ポールっていい奴なんだ
来月、ポール・マッカートニーの単独来日公演の開催が決定した。好評だった昨年11月の11年ぶり来日コンサートツアーに続く公演で、しかも今回は初めての屋外会場だという。
ぼくは昨年のコンサートツアーに先立ち、湯川れい子さんがポールにインタビューをしてる映像を偶然見たのだが、その時のポールの肉声は歌声のイメージと違いかなりハスキーなボイスだった。以前、松任谷由実の話し声を聞いた時にもボーカルイメージからかけ離れたガラガラ声だったので驚いたことがあったが、長年声帯を鍛え上げたボーカリストは、日常的にはこのような掠れた声になるのだろうか。そう、そう、確か高音まで澄んだ歌声を聞かせてくれる小田和正も話し声は決して高くなかった。生来の身体特性に恵まれているという条件付きであっても、人間の身体に備わったキャパシティは、鍛え方次第で驚くほどその能力を発揮してくれる。やはり何事も使わなければ退化してしまうのは自然の理なのだろう。
さて、ビートルズといったらポール抜きに語ることはできないけれど、彼は常にジョンと比較され、ポールの作る曲はメロディアスなだけで内容が浅く、商業主義的とか揶揄されることも少なくなかった。(『ギネス世界記録』によれば、ポールは「ポピュラー音楽史上最も成功した作曲家」として認定されている)
若い頃は何事も難しく考えてしまう傾向が強い。真実は屈折していて複雑なものなんだと勝手に思い込み、若者は思考の堂々巡りをくり返す。でも、実は真実なんて主観的なもの。すなわち、知識や経験、そして関係性や偏見などが入り交じっていて、実は人の数だけ真実は存在するのではないか。そして人は一回しか自分の人生を体験することはできないし、実体験としてその一回きりの人生からしか人は学ぶことができない(しかもそれは途上の人生なのだ)。
やがて人は体験を重ねながらさまざまな挫折をくり返すと、深いと思い込んでいた複雑性に対して次第に懐疑的になってくる。できることなら素直でいいじゃない。単純で飾り気や無駄がなく、純粋でシンプルってことは実は素晴らしいことなんだと思えるようになってくる。同時に、それを会得することはとても大変難しいことなのだということも…。
このインタビューで聞けたのはほんの数分間のやりとりだったけど、その時ぼくは「案外、ポールっていい奴なんだ」と思った。実は彼はすごく素直でシンプルな人なんだという印象を強く受けた。
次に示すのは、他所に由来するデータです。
-- ==== Sys2Proof/Machine/Keccak.lean ====
section
/-! DEFINITION. The hash functions that the spec names by their standards (R323, R353, R359, R416, R418, R429, R432; FIPS 202, NIST
SP 800-185): SHA3-256, SHA3-512, SHAKE128, SHAKE256 and KMAC128; and the CRC-64 of a flit. The standards' constants are PRESUMED (log entry
13). Lane (x, y) of the Keccak state stands at index x + 5·y of a list of 25. -/
namespace Sys2Proof

/-- The seven bits that the constant of each round has at positions 0, 1, 3, 7, 15, 31 and 63, seven for each round, the first lowest: the
output of the standard's shift register, in turn. -/
abbrev roundBits : Nat := 0xe886c79cc5a452a7767bf4cd460eabe509fe178d01

/-- The constant of a round (step ι). -/
def roundWord (r : Nat) : Word :=
  BitVec.ofNat 64 ((List.range 7).foldl (fun acc j => acc + (roundBits >>> (7 * r + j)) % 2 * 2 ^ (2 ^ j - 1)) 0)

/-- How far step ρ turns each lane, six bits for each, lane 0 lowest: the triangular numbers along the walk of step π. -/
abbrev laneTurns : Nat := 0xee3d0922153eda6766b2835371ac91b73e040
def laneTurn (i : Nat) : Nat := (laneTurns >>> (6 * i)) % 64

def xorAll (ws : List Word) : Word := ws.foldl (· ^^^ ·) 0

/-- The parities of the five columns, each with its right neighbour turned by one: what step θ adds to the column between. -/
def columnMix (s : List Word) : List Word :=
  let col := (List.range 5).map fun x => xorAll ((List.range 5).map fun y => s.getD (x + 5 * y) 0)
  (List.range 5).map fun x => col.getD ((x + 4) % 5) 0 ^^^ (col.getD ((x + 1) % 5) 0).rotateLeft 1

/-- One row of five lanes through step χ. -/
def rowStep (row : List Word) : List Word :=
  (List.range 5).map fun x => row.getD x 0 ^^^ (~~~ row.getD ((x + 1) % 5) 0 &&& row.getD ((x + 2) % 5) 0)

/-- Row y after steps θ, ρ and π: its lane x was lane x + 3·y of row x. -/
def turnedRow (s mix : List Word) (y : Nat) : List Word :=
  (List.range 5).map fun x =>
    let k := (x + 3 * y) % 5
    (s.getD (k + 5 * x) 0 ^^^ mix.getD k 0).rotateLeft (laneTurn (k + 5 * x))

/-- Round r of the permutation. -/
def permuteRound (s : List Word) (r : Nat) : List Word :=
  let mix := columnMix s
  let rows := (List.range 5).flatMap fun y => rowStep (turnedRow s mix y)
  (rows.headD 0 ^^^ roundWord r) :: rows.tail

def permute (s : List Word) : List Word := (List.range 24).foldl permuteRound s

/-- The rate of the sponge, in bytes, and the suffix that tells its uses apart. -/
structure Sponge where
  rate   : Nat
  suffix : Nat
deriving DecidableEq, Repr

/-- The message, its suffix and the padding to whole blocks. -/
def Sponge.padded (z : Sponge) (m : List Byte) : List Byte :=
  let room := z.rate - m.length % z.rate
  if room = 1 then m ++ [BitVec.ofNat 8 (z.suffix + 128)]
  else m ++ BitVec.ofNat 8 z.suffix :: List.replicate (room - 2) 0 ++ [128]

/-- One block goes into the state. -/
def Sponge.takeIn (z : Sponge) (s : List Word) (block : List Byte) : List Word :=
  permute (s.zipIdx.map fun l =>
    if 8 * l.2 < z.rate then l.1 ^^^ BitVec.ofNat 64 (leNat ((block.drop (8 * l.2)).take 8)) else l.1)

/-- The blocks of a message, of which n are left. -/
def Sponge.blocks (z : Sponge) : Nat → List Byte → List (List Byte)
  | 0, _ => []
  | n + 1, m => m.take z.rate :: z.blocks n (m.drop z.rate)

/-- n blocks of output. -/
def Sponge.giveOut (z : Sponge) : Nat → List Word → List Byte
  | 0, _ => []
  | n + 1, s => (s.flatMap fun w => leBytes 8 w.toNat).take z.rate ++ (if n = 0 then [] else z.giveOut n (permute s))

/-- The first len bytes of output for a message. -/
def Sponge.hash (z : Sponge) (len : Nat) (m : List Byte) : List Byte :=
  let p := z.padded m
  (z.giveOut ((len + z.rate - 1) / z.rate) ((z.blocks (p.length / z.rate) p).foldl z.takeIn (List.replicate 25 0))).take len

def sha3_256 (m : List Byte) : List Byte := Sponge.hash ⟨136, 6⟩ 32 m
def sha3_512 (m : List Byte) : List Byte := Sponge.hash ⟨72, 6⟩ 64 m
def shake128 (len : Nat) (m : List Byte) : List Byte := Sponge.hash ⟨168, 31⟩ len m
def shake256 (len : Nat) (m : List Byte) : List Byte := Sponge.hash ⟨136, 31⟩ len m

/-- The bytes of a number, most significant first, at least one. -/
def beBytes (n : Nat) : List Byte := (leBytes (max 1 ((Nat.log2 n) / 8 + 1)) n).reverse
def leftEncode (n : Nat) : List Byte := let b := beBytes n; BitVec.ofNat 8 b.length :: b
def rightEncode (n : Nat) : List Byte := let b := beBytes n; b ++ [BitVec.ofNat 8 b.length]
def encodeString (s : List Byte) : List Byte := leftEncode (8 * s.length) ++ s
def bytepad (s : List Byte) (w : Nat) : List Byte :=
  let t := leftEncode w ++ s
  t ++ List.replicate ((w - t.length % w) % w) 0

/-- The bytes of an ASCII string. -/
def ascii (s : String) : List Byte := s.toList.map fun c => BitVec.ofNat 8 c.toNat

/-- KMAC128 (NIST SP 800-185): key, message, output bytes, customisation string (R353). -/
def kmac128 (key m : List Byte) (outLen : Nat) (custom : String) : List Byte :=
  let x := bytepad (encodeString key) 168 ++ m ++ rightEncode (8 * outLen)
  Sponge.hash ⟨168, 4⟩ outLen (bytepad (encodeString (ascii "KMAC") ++ encodeString (ascii custom)) 168 ++ x)

/-- CRC-64 of a flit (R302): polynomial 0x42F0_E1EB_A9EA_3693, initial value all ones, result inverted, bits taken most
significant first (log entry 18). -/
def crc64Bit (poly : Nat) (c : Nat) : Nat :=
  if 2 ^ 63 ≤ c then ((2 * c) % 2 ^ 64) ^^^ poly else 2 * c
def crc64Byte (c : Nat) (b : Byte) : Nat :=
  (List.range 8).foldl (fun c _ => crc64Bit 0x42F0E1EBA9EA3693 c) (c ^^^ (b.toNat <<< 56))
def crc64 (bs : List Byte) : Nat := (bs.foldl crc64Byte (2 ^ 64 - 1)) ^^^ (2 ^ 64 - 1)

end Sys2Proof
end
だからぼくはここでポールに謝りたいと思う。これまであなたをお気楽ミュージシャンとして軽んじてきたこと、申し訳なく思います。本当にごめんなさい。
もちろん軽んじてきたといっても、その才能には敬意を表していたし、好きな曲だって数え切れないほどある。「イエスタデイ(Yesterday)」や「ヘイジュード(Hey Jude)」は言うに及ばず、10代の頃、ぼくは彼の曲を何度口ずさんだことだろう。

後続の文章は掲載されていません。